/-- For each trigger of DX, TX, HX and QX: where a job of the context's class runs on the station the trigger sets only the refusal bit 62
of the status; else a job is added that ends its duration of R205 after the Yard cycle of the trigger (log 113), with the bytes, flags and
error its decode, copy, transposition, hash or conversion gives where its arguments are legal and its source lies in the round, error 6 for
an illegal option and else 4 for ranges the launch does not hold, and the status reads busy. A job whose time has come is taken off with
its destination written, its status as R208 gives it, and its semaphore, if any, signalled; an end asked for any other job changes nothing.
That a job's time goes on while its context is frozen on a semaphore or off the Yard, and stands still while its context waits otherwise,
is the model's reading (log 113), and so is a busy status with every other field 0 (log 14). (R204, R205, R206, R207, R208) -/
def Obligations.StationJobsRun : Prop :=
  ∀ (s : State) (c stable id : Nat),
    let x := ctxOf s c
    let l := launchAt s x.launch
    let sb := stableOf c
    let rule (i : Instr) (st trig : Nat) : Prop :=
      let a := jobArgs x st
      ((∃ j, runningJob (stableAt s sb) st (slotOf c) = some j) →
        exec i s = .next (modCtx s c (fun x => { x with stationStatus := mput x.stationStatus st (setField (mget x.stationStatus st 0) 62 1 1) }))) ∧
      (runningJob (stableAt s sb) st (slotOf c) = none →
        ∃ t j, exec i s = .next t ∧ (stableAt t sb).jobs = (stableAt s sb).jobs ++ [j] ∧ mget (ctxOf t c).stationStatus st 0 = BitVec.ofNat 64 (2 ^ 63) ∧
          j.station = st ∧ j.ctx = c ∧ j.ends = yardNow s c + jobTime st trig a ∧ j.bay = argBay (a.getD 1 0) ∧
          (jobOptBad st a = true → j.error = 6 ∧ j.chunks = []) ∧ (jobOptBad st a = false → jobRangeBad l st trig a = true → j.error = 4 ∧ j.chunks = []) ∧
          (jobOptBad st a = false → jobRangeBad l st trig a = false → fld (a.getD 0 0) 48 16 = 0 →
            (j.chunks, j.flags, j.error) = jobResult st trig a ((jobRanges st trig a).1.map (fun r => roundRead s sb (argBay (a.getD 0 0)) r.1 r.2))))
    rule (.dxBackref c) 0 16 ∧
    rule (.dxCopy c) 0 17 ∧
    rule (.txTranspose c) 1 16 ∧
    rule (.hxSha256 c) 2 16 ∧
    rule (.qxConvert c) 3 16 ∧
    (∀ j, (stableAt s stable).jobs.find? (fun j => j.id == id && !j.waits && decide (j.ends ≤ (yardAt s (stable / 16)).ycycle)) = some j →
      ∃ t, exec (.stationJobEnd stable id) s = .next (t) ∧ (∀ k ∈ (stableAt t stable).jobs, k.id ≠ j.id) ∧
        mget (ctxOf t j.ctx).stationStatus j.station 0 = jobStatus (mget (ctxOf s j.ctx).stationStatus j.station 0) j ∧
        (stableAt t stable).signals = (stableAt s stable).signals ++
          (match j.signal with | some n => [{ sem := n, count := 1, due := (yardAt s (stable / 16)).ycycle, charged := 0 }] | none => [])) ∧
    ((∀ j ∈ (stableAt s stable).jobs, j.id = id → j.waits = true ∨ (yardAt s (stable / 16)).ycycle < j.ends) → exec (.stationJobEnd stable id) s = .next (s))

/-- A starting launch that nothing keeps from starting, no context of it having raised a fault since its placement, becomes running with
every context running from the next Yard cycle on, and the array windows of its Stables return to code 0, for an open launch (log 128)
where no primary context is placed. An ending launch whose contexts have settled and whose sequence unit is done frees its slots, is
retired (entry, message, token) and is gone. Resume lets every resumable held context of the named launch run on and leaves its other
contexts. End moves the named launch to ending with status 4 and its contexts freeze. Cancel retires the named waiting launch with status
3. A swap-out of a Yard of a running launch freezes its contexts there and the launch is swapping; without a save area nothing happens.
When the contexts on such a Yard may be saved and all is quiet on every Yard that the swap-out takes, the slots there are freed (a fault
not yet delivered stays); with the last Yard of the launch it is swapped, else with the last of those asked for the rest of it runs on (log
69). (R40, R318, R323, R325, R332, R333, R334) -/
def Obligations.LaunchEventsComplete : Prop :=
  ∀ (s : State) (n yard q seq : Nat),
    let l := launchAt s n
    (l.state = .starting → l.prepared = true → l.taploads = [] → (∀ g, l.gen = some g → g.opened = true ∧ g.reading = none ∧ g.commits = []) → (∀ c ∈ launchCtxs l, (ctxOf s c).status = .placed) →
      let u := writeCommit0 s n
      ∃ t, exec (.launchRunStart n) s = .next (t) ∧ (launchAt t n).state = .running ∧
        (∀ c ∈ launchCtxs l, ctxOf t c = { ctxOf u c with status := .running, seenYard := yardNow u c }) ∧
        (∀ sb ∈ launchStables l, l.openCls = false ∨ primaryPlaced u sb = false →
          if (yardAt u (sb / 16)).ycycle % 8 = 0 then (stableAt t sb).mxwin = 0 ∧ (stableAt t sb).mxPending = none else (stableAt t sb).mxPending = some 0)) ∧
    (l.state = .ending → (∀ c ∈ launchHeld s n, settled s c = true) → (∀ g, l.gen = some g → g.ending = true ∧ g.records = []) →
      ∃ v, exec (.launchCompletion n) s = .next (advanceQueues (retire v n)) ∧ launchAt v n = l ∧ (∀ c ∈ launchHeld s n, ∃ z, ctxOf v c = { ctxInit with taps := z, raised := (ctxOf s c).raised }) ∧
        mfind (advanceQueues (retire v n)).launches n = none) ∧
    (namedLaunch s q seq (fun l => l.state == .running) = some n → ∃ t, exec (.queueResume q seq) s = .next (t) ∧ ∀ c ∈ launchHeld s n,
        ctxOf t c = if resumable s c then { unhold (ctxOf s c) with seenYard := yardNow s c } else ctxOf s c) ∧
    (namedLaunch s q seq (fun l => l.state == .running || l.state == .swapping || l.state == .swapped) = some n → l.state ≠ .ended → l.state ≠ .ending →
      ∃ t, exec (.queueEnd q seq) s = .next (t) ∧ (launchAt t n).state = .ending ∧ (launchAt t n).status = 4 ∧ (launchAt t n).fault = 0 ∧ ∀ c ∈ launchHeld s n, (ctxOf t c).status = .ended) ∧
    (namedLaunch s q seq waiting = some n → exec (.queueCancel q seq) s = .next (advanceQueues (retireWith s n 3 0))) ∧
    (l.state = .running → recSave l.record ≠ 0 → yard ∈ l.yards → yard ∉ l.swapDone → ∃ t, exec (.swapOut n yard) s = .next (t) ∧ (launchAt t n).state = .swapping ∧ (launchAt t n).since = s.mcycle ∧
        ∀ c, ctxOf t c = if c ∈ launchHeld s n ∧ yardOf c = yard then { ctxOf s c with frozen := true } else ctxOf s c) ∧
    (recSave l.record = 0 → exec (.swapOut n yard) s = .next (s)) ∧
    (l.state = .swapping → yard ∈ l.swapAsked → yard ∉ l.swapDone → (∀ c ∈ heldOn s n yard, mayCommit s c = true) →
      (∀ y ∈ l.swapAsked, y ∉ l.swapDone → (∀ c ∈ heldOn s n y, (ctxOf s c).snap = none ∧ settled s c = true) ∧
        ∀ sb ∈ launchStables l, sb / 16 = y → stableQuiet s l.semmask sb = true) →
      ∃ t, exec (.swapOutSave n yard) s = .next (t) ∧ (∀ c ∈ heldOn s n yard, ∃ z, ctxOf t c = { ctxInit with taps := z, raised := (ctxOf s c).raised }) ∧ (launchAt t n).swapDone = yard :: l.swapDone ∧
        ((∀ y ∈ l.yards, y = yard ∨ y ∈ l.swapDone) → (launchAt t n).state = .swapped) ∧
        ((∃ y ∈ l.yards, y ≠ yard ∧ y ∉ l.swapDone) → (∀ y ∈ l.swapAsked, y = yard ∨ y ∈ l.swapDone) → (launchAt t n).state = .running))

+--

* **Task goal**:
Give back, exactly as written, the stretch from the line with "where no primary" through the line with "let l := launchAt s n", and no other lines from the records above.

* **Response for this exercise**:
where no primary context is placed. An ending launch whose contexts have settled and whose sequence unit is done frees its slots, is
retired (entry, message, token) and is gone. Resume lets every resumable held context of the named launch run on and leaves its other
contexts. End moves the named launch to ending with status 4 and its contexts freeze. Cancel retires the named waiting launch with status
3. A swap-out of a Yard of a running launch freezes its contexts there and the launch is swapping; without a save area nothing happens.
When the contexts on such a Yard may be saved and all is quiet on every Yard that the swap-out takes, the slots there are freed (a fault
not yet delivered stays); with the last Yard of the launch it is swapped, else with the last of those asked for the rest of it runs on (log
69). (R40, R318, R323, R325, R332, R333, R334) -/
def Obligations.LaunchEventsComplete : Prop :=
  ∀ (s : State) (n yard q seq : Nat),
    let l := launchAt s n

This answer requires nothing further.